- Problem to solve: State, as one number, how many lines in these records hold "none".

[Collection entries]

/-- A command either completes, with one of its effects and `ERR` cleared, or raises an error and only sets `ERR`. -/
def CompletesOrRaises (i : Instr) (s t : State) : Prop :=
  (∃ u, CommandEffect s i u ∧ t = u.withErr 0) ∨ ∃ e : CmdError, t = s.withErr e.code

theorem CompletesOrRaises.of_complete {i : Instr} {u : State} (effect : CommandEffect s i u)
    (h : complete u = .next t) : CompletesOrRaises i s t :=
  .inl ⟨u, effect, (complete_eq_next.mp h).symm⟩

theorem CompletesOrRaises.of_onOperand {i : Instr} {operand : Except CmdError (List Byte)} {f : List Byte → State}
    (effect : ∀ m, CommandEffect s i (f m)) (h : onOperand operand s f = .next t) : CompletesOrRaises i s t := by
  obtain ⟨m, -, rfl⟩ | ⟨e, -, rfl⟩ := onOperand_next h
  · exact .inl ⟨_, effect m, rfl⟩
  · exact .inr ⟨e, rfl⟩

/-- Everything a command can do. -/
theorem exec_next {i : Instr} (h : exec i s = .next t) : CompletesOrRaises i s t := by
  cases i with
  | nop => exact .of_complete .nothing h
  | rotl reg sh =>
    obtain ⟨_, rfl⟩ | rfl := execRotl_next h
    · exact .inl ⟨_, .working _ rfl, rfl⟩
    · exact .inr ⟨_, rfl⟩
  | shortMix | shortEnd | mix | endPartial | endMix => exact .of_complete (.working _ rfl) h
  | short n | long n | hash128 n | hash64 n | hash32 n => exact .of_onOperand (fun _ => .latch _ rfl) h
  | init => exact .of_complete (.engine _ rfl) h
  | update n => exact .of_onOperand (fun _ => .engine _ rfl) h
  | final | dzero => exact .of_complete (.latch _ rfl) h
  | dtohex => exact .of_complete (.text _) h
  | dparse n =>
    obtain ⟨_, d, -, -, rfl⟩ | ⟨_, -, -, rfl⟩ | ⟨e, -, rfl⟩ := execDparse_next h
    · exact .inl ⟨_, .parse (some d) rfl, rfl⟩
    · exact .inr ⟨_, rfl⟩
    · exact .inr ⟨e, rfl⟩
  | dtryparse n =>
    obtain ⟨r, rfl, -⟩ | ⟨-, -, rfl⟩ := execDtryparse_next h
    · exact .inl ⟨_, .parse r rfl, rfl⟩
    · exact .inr ⟨_, rfl⟩
  | deq => exact .of_complete (.compare _) h
  | dhash => exact .of_complete (.hashCode _) h

@[simp] theorem tryParseState_parsed (s : State) (r : Option Digest) : (tryParseState s r).parsed = r.isSome := by
  cases r <;> rfl

@[simp] theorem tryParseState_eq (s : State) (r : Option Digest) : (tryParseState s r).eq = s.eq := by
  cases r <;> rfl

@[simp] theorem tryParseState_cmd (s : State) (r : Option Digest) : (tryParseState s r).cmd = s.cmd := by
  cases r <;> rfl

theorem CommandEffect.keeps_cmd {i : Instr} {u : State} (h : CommandEffect s i u) : u.cmd = s.cmd := by
  cases h <;> simp

theorem CommandEffect.eq_changed {i : Instr} {u : State} (h : CommandEffect s i u) (changed : u.eq ≠ s.eq) :
    i = .deq := by
  cases h with
  | compare b => rfl
  | nothing | working | engine | latch | text | parse | hashCode => simp at changed

theorem CommandEffect.parsed_changed {i : Instr} {u : State} (h : CommandEffect s i u)
    (changed : u.parsed ≠ s.parsed) : isParse i := by
  cases h with
  | parse r hi => exact hi
  | nothing | working | engine | latch | text | compare | hashCode => simp at changed

theorem exec_keeps_cmd {i : Instr} (h : exec i s = .next t) : t.cmd = s.cmd := by
  obtain ⟨u, effect, rfl⟩ | ⟨e, rfl⟩ := exec_next h
  · exact effect.keeps_cmd
  · rfl

theorem exec_err {i : Instr} (h : exec i s = .next t) : t.err = 0 ∨ ∃ e : CmdError, t = s.withErr e.code :=
  (exec_next h).imp_left fun ⟨_, _, ht⟩ => ht ▸ rfl

theorem exec_eq_changed {i : Instr} (h : exec i s = .next t) (changed : t.eq ≠ s.eq) : i = .deq ∧ t.err = 0 := by
  obtain ⟨u, effect, rfl⟩ | ⟨e, rfl⟩ := exec_next h
  · exact ⟨effect.eq_changed changed, rfl⟩
  · exact absurd rfl changed

theorem exec_parsed_changed {i : Instr} (h : exec i s = .next t) (changed : t.parsed ≠ s.parsed) :
    isParse i ∧ t.err = 0 := by
  obtain ⟨u, effect, rfl⟩ | ⟨e, rfl⟩ := exec_next h
  · exact ⟨effect.parsed_changed changed, rfl⟩
  · exact absurd rfl changed

/-- A `DPARSE` that completes has parsed its text. -/
theorem execDparse_parsed {n : Bool} (h : execDparse n s = .next t) (done : t.err = 0) : t.parsed = true := by
  obtain ⟨_, _, -, -, rfl⟩ | ⟨_, -, -, rfl⟩ | ⟨e, -, rfl⟩ := execDparse_next h
  · rfl
  · exact absurd done (code_ne_zero .format)
  · exact absurd done (code_ne_zero e)

/-- A `DTRYPARSE` that completes tells whether its text parses; a null reference has no text. -/
theorem execDtryparse_parsed {n : Bool} (h : execDtryparse n s = .next t) (done : t.err = 0) :
    t.parsed = true ↔ n = false ∧ (parseText s.spanBytes).isSome := by
  obtain ⟨_, rfl, ⟨rfl, rfl⟩ | ⟨rfl, -, rfl⟩⟩ | ⟨-, -, rfl⟩ := execDtryparse_next h
  · simp
  · simp
  · exact absurd done (code_ne_zero .outOfRange)

/-! ### What a step can do to the fields a host reads only -/

theorem nextCommand_eq_some {i : Instr} :
    s.nextCommand = some i ↔ ∃ w rest, s.pending = .writeReg 0x01 w :: rest ∧ decode w = .ok i := by
  unfold State.nextCommand
  split
  · next n w rest hp =>
    by_cases hn : n = cmdNumber
    · cases hd : decode w <;> simp_all [Except.toOption, cmdNumber]
    · simp_all [cmdNumber]
  · simp_all

/-- A step on a legal command word runs the command with the read-back stored. -/
theorem step_nextCommand {i : Instr} (h : s.nextCommand = some i) :
    ∃ w rest, step s = exec i { s with pending := rest, cmd := w } := by
  obtain ⟨w, rest, hp, hd⟩ := nextCommand_eq_some.mp h
  exact ⟨w, rest, by rw [step_action hp, act_cmd, runCommand_ok hd]⟩

/-- The two states agree in the stored fields that a host can read and cannot write. -/
structure SameReadOnly (s t : State) : Prop where
  err : t.err = s.err
  eq : t.eq = s.eq
  parsed : t.parsed = s.parsed
  hcode : t.hcode = s.hcode
  hex : t.hex = s.hex
  eng : t.eng = s.eng

theorem SameReadOnly.readReg (h : SameReadOnly s t) {q : Reg} (hq : q.readOnly) : t.readReg q = s.readReg q := by
  obtain ⟨herr, heq, hparsed, hhcode, hhex, heng⟩ := h
  cases q <;> simp_all [Reg.readOnly, State.readReg, State.statusWord]

/-- The actions still to come are none of these fields. -/
theorem SameReadOnly.of_pending {rest : List HostAction} (h : SameReadOnly { s with pending := rest } t) :
    SameReadOnly s t :=
  ⟨h.err, h.eq, h.parsed, h.hcode, h.hex, h.eng⟩

/-- A host write of any register keeps the fields a host reads only. -/
theorem hostWriteReg_sameReadOnly (s : State) (n : BitVec 8) (x : Word) : SameReadOnly s (s.hostWriteReg n x) := by
  obtain ⟨-, -, eng, err, eq, parsed, hex, hcode, -, -⟩ := hostWriteReg_frame s n x
  exact ⟨err, eq, parsed, hcode, hex, eng⟩

theorem hostWriteMsg_sameReadOnly (s : State) (a : Nat) (x : Byte) : SameReadOnly s (s.hostWriteMsg a x) := by
  unfold State.hostWriteMsg
  split <;> exact ⟨rfl, rfl, rfl, rfl, rfl, rfl⟩

/-- The four kinds of step: a legal command, an illegal command word, a reset, and any other host action or none, which
keeps the fields a host reads only. -/
theorem step_kinds (h : step s = .next t) :
    (∃ i w rest, s.nextCommand = some i ∧ s.pending = .writeReg 0x01 w :: rest ∧
      exec i { s with pending := rest, cmd := w } = .next t) ∨
    (∃ w rest, s.pending = .writeReg 0x01 w :: rest ∧ t = { s with pending := rest, cmd := w, err := 4 }) ∨
    s.nextIsReset ∨ SameReadOnly s t := by
  obtain ⟨-, rfl⟩ | ⟨w, i, rest, hp, hd, ht⟩ | ⟨w, e, rest, hp, -, rfl⟩ | ⟨n, x, rest, -, -, rfl⟩ |
    ⟨n, rest, -, rfl⟩ | ⟨a, x, rest, -, rfl⟩ | ⟨a, rest, -, rfl⟩ | ⟨rest, hp, -⟩ := step_cases h
  · exact .inr (.inr (.inr ⟨rfl, rfl, rfl, rfl, rfl, rfl⟩))
  · exact .inl ⟨i, w, rest, nextCommand_eq_some.mpr ⟨w, rest, hp, hd⟩, hp, ht⟩
  · exact .inr (.inl ⟨w, rest, hp, rfl⟩)
  · exact .inr (.inr (.inr (hostWriteReg_sameReadOnly _ n x).of_pending))
  · exact .inr (.inr (.inr ⟨rfl, rfl, rfl, rfl, rfl, rfl⟩))
  · exact .inr (.inr (.inr (hostWriteMsg_sameReadOnly _ a x).of_pending))
  · exact .inr (.inr (.inr ⟨rfl, rfl, rfl, rfl, rfl, rfl⟩))
  · exact .inr (.inr (.inl (by rw [State.nextIsReset, hp]; rfl)))

/-! ### Reading and writing registers by number -/

variable {n : BitVec 8} {r q : Reg} {x : Word} {rest : List HostAction}

theorem hostReadReg_of_some (h : regOf n = some r) : s.hostReadReg n = s.readReg r := by
  simp [State.hostReadReg, h]

theorem hostReadReg_of_none (h : regOf n = none) : s.hostReadReg n = 0 := by
  simp [State.hostReadReg, h]

theorem hostWriteReg_of_some (h : regOf n = some r) : s.hostWriteReg n x = s.writeReg x r := by
  simp [State.hostWriteReg, h]

theorem hostWriteReg_of_none (h : regOf n = none) : s.hostWriteReg n x = s := by
  simp [State.hostWriteReg, h]

theorem writeReg_of_readOnly (h : r.readOnly) : s.writeReg x r = s := by
  cases r <;> simp_all [Reg.readOnly, State.writeReg]

theorem readReg_writeReg_same (h : r.readWrite) : (s.writeReg x r).readReg r = x := by
  cases r with
  | v k | w k => exact setAt_same _ k x
  | seed1 | seed2 | srcAddr | srcLen | dig1 | dig2 | cmp1 | cmp2 => rfl
  | id | cmd | status | hcode | hex | h | elen | ecnt | ebuf => cases h

/-- A write of one register leaves what every other register reads as; only the indexed registers share a field. -/
theorem readReg_writeReg_other (h : q ≠ r) : (s.writeReg x r).readReg q = s.readReg q := by
  cases r with
  | v k =>
    cases q with
    | v j => exact setAt_other _ x fun same => h (same ▸ rfl)
    | _ => rfl
  | w k =>
    cases q with
    | w j => exact setAt_other _ x fun same => h (same ▸ rfl)
    | _ => rfl
  | _ => cases q <;> simp_all [State.writeReg, State.readReg, State.statusWord]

- Task output: 4